*** Block opens ***

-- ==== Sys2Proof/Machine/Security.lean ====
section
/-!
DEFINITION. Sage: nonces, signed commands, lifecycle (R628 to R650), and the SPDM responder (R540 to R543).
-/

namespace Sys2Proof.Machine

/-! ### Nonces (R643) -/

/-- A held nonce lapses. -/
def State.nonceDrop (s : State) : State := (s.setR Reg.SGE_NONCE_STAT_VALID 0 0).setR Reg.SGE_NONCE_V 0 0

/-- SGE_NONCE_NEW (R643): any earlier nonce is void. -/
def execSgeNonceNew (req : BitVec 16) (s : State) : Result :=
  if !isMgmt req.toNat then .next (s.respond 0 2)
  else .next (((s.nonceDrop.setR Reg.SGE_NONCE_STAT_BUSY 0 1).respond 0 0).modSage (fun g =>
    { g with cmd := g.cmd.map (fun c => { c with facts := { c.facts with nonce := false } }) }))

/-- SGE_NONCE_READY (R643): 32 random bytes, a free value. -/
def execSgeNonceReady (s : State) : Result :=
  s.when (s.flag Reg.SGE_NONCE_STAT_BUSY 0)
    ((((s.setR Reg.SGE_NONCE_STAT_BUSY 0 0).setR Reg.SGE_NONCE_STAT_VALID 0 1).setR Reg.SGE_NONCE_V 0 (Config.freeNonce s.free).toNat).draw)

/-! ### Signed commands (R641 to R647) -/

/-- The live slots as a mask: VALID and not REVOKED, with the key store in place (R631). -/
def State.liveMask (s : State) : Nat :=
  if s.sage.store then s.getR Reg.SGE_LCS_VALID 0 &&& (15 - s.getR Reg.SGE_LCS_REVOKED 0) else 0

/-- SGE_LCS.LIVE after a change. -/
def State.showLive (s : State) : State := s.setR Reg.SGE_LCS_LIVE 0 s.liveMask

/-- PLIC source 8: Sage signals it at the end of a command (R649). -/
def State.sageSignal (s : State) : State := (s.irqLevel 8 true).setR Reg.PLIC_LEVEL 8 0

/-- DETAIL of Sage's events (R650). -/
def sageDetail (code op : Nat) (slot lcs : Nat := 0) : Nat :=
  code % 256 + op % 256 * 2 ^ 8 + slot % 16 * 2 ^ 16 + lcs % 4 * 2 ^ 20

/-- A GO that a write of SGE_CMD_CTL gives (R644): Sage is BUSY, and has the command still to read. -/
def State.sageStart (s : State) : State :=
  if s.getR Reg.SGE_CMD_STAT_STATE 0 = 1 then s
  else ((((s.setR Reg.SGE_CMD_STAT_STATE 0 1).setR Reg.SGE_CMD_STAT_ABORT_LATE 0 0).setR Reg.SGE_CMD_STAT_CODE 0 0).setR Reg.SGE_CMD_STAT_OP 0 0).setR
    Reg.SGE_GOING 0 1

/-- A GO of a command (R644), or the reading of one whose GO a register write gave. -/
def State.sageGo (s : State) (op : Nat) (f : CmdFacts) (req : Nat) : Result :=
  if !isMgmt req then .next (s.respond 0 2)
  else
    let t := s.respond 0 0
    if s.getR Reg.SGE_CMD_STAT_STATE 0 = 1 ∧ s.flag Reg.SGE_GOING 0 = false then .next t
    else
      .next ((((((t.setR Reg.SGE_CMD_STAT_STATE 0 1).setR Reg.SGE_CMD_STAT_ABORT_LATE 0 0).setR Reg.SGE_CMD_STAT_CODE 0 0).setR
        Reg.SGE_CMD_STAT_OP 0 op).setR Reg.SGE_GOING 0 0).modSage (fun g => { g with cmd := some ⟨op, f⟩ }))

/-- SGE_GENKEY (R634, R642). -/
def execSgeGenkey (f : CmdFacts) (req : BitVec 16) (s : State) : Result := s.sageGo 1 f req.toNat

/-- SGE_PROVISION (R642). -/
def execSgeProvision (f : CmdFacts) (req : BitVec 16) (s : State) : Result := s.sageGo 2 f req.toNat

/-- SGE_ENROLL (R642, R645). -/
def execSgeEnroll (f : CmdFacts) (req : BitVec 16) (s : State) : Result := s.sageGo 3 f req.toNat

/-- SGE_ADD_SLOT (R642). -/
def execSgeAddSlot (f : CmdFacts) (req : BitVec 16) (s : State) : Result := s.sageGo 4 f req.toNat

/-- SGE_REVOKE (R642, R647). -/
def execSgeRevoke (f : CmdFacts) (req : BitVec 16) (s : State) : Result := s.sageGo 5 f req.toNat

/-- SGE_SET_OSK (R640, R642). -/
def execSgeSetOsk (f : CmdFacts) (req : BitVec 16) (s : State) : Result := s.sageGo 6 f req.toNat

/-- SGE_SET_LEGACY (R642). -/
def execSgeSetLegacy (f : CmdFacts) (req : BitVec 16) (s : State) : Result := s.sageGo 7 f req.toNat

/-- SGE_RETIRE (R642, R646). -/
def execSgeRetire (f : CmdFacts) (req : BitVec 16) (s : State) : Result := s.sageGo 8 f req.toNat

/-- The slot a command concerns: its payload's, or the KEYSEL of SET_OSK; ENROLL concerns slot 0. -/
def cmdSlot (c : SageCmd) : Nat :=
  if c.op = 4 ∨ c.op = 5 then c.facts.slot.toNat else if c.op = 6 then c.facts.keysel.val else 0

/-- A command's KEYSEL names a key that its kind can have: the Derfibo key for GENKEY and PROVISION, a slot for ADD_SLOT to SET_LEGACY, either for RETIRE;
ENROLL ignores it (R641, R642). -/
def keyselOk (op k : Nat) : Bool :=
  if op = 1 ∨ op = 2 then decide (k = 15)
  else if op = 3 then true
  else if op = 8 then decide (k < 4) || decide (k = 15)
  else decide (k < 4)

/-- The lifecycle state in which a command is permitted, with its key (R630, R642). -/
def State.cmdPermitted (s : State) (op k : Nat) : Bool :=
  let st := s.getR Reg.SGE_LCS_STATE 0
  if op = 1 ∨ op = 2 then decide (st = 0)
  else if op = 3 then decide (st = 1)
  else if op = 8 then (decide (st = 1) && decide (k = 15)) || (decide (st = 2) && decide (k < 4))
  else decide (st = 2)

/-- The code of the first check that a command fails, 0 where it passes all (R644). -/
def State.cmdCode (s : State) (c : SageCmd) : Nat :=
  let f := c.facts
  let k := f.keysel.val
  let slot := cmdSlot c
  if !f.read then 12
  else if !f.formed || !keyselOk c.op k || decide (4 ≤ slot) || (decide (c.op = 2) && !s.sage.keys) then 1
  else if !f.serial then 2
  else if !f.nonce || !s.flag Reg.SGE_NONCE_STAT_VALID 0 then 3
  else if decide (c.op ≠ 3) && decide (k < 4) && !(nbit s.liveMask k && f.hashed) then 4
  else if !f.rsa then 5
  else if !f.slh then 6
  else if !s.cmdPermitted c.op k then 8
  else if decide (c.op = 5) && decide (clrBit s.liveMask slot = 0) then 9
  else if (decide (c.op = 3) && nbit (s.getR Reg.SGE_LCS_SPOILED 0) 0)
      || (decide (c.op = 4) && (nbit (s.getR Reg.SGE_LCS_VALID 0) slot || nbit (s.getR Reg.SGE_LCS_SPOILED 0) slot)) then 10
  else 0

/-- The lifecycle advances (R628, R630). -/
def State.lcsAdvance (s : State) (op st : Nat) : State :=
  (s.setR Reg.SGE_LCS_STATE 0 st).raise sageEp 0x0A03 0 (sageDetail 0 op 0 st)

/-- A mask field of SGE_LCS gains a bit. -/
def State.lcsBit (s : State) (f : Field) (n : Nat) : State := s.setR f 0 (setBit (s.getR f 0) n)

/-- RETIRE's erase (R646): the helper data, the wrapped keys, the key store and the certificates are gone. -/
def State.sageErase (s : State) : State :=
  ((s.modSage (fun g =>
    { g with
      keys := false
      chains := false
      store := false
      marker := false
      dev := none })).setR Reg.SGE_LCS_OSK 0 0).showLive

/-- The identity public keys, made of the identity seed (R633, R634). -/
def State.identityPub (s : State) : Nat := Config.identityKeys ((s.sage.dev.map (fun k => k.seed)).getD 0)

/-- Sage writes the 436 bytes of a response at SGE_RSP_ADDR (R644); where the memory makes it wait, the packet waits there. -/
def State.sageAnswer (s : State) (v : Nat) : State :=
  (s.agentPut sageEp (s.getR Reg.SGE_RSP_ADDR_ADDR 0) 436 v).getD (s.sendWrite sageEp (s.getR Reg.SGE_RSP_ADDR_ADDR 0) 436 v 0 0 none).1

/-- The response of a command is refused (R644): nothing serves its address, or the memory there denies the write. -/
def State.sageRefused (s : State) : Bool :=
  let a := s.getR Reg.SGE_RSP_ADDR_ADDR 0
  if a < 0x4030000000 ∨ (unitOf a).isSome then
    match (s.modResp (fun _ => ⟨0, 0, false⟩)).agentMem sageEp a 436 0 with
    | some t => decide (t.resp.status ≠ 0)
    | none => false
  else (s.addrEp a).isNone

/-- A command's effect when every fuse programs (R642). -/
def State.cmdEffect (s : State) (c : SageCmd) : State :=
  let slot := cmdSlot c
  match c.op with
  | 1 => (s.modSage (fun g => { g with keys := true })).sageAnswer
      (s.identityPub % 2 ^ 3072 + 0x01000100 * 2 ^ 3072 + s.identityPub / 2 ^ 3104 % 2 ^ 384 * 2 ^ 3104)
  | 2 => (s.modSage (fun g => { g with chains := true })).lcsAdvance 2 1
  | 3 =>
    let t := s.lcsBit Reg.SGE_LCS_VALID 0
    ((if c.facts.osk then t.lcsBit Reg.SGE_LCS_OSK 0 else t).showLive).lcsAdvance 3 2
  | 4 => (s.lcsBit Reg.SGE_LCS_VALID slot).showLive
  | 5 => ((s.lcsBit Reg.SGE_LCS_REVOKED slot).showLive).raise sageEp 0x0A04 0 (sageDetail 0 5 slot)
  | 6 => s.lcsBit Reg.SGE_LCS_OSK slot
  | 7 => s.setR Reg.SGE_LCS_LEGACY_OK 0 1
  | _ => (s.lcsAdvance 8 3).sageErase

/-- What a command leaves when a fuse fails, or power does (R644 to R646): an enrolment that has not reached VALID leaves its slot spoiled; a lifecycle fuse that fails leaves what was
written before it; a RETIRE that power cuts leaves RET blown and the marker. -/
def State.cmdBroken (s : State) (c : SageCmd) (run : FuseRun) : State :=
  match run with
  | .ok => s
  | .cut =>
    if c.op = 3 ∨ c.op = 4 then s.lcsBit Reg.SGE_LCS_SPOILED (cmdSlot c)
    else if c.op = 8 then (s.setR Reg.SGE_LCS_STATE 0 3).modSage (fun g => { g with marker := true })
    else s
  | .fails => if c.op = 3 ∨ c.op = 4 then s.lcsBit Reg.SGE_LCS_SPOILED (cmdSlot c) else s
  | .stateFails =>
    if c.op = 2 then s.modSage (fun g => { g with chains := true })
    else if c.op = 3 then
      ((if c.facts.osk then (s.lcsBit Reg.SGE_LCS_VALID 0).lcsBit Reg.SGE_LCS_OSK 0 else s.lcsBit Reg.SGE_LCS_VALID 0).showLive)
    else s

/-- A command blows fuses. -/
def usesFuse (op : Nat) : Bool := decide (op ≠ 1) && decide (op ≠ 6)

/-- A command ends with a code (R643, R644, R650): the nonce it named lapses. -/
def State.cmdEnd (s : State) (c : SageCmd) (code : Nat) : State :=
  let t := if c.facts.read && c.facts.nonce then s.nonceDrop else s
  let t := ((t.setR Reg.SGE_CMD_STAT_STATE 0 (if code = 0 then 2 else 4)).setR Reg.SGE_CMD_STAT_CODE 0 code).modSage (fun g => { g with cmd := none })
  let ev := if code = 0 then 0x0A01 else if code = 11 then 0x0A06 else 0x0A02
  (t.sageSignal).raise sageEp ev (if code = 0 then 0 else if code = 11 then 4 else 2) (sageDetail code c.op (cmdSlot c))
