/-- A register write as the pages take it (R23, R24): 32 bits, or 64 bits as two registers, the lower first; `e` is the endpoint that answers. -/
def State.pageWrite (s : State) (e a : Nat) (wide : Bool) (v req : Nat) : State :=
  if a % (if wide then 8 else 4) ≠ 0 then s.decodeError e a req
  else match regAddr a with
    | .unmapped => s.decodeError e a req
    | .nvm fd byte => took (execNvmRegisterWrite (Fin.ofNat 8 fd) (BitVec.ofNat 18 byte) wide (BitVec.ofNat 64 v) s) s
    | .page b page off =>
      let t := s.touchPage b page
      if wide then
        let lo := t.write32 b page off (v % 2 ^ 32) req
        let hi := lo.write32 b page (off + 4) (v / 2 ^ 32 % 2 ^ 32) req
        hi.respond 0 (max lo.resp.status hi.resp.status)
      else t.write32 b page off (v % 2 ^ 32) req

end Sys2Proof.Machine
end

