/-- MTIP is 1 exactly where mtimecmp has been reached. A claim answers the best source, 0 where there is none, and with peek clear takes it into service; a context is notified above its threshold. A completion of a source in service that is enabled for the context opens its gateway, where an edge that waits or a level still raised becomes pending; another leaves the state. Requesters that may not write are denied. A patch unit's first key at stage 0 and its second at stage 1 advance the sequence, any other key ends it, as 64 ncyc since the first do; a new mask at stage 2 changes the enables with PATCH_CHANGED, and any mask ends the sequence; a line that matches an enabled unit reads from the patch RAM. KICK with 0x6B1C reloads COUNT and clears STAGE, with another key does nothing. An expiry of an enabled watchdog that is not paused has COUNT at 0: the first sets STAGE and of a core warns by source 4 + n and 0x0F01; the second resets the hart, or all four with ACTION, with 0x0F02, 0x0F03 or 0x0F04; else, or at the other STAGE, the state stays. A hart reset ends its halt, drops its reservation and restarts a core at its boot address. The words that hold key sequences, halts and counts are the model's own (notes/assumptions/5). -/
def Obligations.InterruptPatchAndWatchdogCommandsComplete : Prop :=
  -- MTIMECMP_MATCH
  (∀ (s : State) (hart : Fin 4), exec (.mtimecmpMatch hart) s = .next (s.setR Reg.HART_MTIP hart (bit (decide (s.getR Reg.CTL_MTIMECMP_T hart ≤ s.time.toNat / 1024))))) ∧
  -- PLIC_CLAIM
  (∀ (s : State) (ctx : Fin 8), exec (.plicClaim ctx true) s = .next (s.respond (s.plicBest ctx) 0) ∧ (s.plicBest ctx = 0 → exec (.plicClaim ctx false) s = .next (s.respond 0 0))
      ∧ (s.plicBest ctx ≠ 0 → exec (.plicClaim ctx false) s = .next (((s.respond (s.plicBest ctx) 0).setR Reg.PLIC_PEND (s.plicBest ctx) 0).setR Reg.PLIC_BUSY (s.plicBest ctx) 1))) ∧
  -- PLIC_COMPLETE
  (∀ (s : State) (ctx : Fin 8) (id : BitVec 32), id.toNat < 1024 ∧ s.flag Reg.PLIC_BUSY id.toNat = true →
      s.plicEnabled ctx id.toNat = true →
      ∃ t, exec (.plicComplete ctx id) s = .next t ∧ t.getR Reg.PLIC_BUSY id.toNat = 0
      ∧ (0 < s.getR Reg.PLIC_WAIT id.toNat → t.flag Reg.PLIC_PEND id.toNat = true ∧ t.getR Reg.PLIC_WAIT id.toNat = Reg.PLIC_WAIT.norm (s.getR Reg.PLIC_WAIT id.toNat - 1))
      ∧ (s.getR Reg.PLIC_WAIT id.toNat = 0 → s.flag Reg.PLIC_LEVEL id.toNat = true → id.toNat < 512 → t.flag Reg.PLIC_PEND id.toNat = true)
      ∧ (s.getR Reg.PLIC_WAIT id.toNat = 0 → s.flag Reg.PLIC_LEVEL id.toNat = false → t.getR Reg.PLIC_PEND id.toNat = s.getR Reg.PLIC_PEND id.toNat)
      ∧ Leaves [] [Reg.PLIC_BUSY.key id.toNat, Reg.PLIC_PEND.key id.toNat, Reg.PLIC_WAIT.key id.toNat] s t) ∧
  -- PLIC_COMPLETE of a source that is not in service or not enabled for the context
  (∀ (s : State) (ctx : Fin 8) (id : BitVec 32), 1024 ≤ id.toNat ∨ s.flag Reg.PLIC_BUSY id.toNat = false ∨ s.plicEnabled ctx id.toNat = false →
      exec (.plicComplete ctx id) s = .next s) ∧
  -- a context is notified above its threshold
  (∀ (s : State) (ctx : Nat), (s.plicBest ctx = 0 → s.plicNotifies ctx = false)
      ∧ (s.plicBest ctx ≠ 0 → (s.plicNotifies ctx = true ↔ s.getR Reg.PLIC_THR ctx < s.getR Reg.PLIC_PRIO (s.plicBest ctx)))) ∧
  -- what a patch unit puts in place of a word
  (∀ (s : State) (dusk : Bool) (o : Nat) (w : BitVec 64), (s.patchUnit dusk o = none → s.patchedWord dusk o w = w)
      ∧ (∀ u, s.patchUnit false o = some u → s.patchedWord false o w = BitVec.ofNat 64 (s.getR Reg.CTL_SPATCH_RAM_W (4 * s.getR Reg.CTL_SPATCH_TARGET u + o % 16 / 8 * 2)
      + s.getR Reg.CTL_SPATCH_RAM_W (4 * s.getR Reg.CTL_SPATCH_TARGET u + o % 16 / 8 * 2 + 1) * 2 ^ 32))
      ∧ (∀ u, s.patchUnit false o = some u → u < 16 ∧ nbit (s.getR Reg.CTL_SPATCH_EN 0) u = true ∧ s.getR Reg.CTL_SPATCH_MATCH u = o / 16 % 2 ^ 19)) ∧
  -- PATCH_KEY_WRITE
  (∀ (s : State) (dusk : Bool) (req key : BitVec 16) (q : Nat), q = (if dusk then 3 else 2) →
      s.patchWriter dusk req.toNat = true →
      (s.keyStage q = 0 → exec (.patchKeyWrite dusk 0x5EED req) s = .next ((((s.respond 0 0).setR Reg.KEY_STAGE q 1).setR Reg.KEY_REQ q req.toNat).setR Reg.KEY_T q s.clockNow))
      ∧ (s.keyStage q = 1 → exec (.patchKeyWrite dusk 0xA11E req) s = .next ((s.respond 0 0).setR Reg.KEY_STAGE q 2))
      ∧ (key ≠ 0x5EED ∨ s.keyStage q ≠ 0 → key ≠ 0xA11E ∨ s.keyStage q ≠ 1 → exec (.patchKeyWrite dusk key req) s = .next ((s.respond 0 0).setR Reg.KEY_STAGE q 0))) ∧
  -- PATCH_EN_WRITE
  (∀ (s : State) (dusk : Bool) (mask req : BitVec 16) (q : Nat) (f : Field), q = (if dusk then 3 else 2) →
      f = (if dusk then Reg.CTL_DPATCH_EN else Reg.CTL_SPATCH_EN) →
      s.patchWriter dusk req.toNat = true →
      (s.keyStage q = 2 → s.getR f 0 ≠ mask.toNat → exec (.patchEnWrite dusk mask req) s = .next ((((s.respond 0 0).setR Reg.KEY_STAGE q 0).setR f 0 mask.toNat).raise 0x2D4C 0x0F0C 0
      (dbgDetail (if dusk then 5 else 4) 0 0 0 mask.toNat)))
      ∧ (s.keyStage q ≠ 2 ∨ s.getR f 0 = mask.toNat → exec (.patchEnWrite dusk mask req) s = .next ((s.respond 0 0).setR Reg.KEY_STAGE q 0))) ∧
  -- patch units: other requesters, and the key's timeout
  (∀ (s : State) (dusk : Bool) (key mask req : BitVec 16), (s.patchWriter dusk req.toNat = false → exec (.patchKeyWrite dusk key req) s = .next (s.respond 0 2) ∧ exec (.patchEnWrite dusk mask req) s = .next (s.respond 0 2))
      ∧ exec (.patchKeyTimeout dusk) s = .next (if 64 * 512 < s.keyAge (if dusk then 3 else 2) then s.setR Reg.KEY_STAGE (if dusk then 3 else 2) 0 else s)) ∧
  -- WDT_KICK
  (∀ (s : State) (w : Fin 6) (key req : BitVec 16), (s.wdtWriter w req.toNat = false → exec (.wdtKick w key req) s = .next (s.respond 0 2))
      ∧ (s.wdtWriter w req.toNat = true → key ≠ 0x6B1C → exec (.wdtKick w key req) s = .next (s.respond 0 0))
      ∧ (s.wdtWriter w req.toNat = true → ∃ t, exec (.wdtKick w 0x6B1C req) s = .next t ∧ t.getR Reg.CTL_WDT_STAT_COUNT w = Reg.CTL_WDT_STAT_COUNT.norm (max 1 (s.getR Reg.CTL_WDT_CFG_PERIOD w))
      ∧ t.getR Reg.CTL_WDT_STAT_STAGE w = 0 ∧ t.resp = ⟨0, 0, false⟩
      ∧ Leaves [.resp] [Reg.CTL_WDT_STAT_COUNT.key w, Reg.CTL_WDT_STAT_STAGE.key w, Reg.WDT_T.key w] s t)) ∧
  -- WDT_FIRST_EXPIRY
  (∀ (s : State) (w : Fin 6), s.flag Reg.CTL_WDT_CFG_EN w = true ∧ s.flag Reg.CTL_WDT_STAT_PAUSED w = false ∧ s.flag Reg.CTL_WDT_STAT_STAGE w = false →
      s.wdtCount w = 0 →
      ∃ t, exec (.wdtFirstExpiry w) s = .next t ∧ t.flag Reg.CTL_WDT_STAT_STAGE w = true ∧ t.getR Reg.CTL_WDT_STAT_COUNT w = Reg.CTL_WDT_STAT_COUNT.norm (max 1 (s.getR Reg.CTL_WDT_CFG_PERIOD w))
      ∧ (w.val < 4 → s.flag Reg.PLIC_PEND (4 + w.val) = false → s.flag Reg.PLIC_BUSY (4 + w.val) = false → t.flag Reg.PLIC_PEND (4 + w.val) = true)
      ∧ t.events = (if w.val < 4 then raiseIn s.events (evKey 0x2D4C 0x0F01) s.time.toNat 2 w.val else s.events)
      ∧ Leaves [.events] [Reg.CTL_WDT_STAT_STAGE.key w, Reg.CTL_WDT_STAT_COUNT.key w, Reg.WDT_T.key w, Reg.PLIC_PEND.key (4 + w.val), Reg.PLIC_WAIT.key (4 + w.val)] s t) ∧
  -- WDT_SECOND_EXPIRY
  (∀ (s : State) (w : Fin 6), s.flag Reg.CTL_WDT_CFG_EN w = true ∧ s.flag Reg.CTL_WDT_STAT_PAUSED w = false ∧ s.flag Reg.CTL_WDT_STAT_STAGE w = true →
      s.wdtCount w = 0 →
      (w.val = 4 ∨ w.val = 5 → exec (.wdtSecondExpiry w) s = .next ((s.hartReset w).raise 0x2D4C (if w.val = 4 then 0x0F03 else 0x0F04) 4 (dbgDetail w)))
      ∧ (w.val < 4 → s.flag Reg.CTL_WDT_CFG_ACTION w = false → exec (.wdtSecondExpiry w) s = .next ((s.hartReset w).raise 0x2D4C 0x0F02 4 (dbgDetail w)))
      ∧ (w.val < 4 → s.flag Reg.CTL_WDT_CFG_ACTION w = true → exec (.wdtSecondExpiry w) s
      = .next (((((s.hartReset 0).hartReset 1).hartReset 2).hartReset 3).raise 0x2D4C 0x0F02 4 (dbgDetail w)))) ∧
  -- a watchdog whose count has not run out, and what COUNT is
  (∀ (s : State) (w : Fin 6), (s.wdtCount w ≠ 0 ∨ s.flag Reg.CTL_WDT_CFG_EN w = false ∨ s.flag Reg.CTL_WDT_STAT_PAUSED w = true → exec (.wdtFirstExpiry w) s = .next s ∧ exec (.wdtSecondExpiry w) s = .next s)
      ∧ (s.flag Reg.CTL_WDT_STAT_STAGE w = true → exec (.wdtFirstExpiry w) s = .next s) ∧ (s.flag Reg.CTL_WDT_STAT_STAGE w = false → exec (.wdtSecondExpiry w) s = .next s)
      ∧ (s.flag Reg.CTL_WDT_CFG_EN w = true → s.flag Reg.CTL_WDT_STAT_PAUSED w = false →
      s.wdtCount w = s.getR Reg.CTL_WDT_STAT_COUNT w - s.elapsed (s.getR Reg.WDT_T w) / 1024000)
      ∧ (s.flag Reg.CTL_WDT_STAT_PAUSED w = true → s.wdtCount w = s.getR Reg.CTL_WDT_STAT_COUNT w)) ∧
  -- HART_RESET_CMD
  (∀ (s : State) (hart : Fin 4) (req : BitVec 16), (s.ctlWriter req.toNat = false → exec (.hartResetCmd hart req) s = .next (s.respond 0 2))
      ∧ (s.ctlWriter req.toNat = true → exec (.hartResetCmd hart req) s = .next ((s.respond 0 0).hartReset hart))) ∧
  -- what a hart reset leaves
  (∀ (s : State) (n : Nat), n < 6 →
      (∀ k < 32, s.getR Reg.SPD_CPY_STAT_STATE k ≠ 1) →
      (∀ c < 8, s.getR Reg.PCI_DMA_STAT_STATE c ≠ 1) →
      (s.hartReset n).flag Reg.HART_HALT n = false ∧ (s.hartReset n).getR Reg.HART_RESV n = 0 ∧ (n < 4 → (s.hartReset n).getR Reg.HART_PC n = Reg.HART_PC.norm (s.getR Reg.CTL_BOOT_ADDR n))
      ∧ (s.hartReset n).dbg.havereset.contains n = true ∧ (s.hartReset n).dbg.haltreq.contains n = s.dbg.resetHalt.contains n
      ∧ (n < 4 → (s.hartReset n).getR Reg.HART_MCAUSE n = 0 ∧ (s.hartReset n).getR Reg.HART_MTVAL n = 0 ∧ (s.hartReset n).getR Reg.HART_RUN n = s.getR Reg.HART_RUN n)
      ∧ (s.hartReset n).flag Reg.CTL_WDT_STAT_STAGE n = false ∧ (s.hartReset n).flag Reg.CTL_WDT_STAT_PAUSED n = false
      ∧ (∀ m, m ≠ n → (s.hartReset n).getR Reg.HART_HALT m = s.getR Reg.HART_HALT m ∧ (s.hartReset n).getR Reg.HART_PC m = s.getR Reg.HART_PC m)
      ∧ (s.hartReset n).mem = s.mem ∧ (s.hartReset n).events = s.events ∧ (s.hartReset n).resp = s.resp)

*** Block closes ***

Taking the material above, extract exactly and only the lines from the line with "def State.liveMask (s" to the line with "(R642, R647). -/", inclusive of both.

def State.liveMask (s : State) : Nat :=
  if s.sage.store then s.getR Reg.SGE_LCS_VALID 0 &&& (15 - s.getR Reg.SGE_LCS_REVOKED 0) else 0

/-- SGE_LCS.LIVE after a change. -/
def State.showLive (s : State) : State := s.setR Reg.SGE_LCS_LIVE 0 s.liveMask

/-- PLIC source 8: Sage signals it at the end of a command (R649). -/
def State.sageSignal (s : State) : State := (s.irqLevel 8 true).setR Reg.PLIC_LEVEL 8 0

/-- DETAIL of Sage's events (R650). -/
def sageDetail (code op : Nat) (slot lcs : Nat := 0) : Nat :=
  code % 256 + op % 256 * 2 ^ 8 + slot % 16 * 2 ^ 16 + lcs % 4 * 2 ^ 20

/-- A GO that a write of SGE_CMD_CTL gives (R644): Sage is BUSY, and has the command still to read. -/
def State.sageStart (s : State) : State :=
  if s.getR Reg.SGE_CMD_STAT_STATE 0 = 1 then s
  else ((((s.setR Reg.SGE_CMD_STAT_STATE 0 1).setR Reg.SGE_CMD_STAT_ABORT_LATE 0 0).setR Reg.SGE_CMD_STAT_CODE 0 0).setR Reg.SGE_CMD_STAT_OP 0 0).setR
    Reg.SGE_GOING 0 1

/-- A GO of a command (R644), or the reading of one whose GO a register write gave. -/
def State.sageGo (s : State) (op : Nat) (f : CmdFacts) (req : Nat) : Result :=
  if !isMgmt req then .next (s.respond 0 2)
  else
    let t := s.respond 0 0
    if s.getR Reg.SGE_CMD_STAT_STATE 0 = 1 ∧ s.flag Reg.SGE_GOING 0 = false then .next t
    else
      .next ((((((t.setR Reg.SGE_CMD_STAT_STATE 0 1).setR Reg.SGE_CMD_STAT_ABORT_LATE 0 0).setR Reg.SGE_CMD_STAT_CODE 0 0).setR
        Reg.SGE_CMD_STAT_OP 0 op).setR Reg.SGE_GOING 0 0).modSage (fun g => { g with cmd := some ⟨op, f⟩ }))

/-- SGE_GENKEY (R634, R642). -/
def execSgeGenkey (f : CmdFacts) (req : BitVec 16) (s : State) : Result := s.sageGo 1 f req.toNat

/-- SGE_PROVISION (R642). -/
def execSgeProvision (f : CmdFacts) (req : BitVec 16) (s : State) : Result := s.sageGo 2 f req.toNat

/-- SGE_ENROLL (R642, R645). -/
def execSgeEnroll (f : CmdFacts) (req : BitVec 16) (s : State) : Result := s.sageGo 3 f req.toNat

/-- SGE_ADD_SLOT (R642). -/
def execSgeAddSlot (f : CmdFacts) (req : BitVec 16) (s : State) : Result := s.sageGo 4 f req.toNat

/-- SGE_REVOKE (R642, R647). -/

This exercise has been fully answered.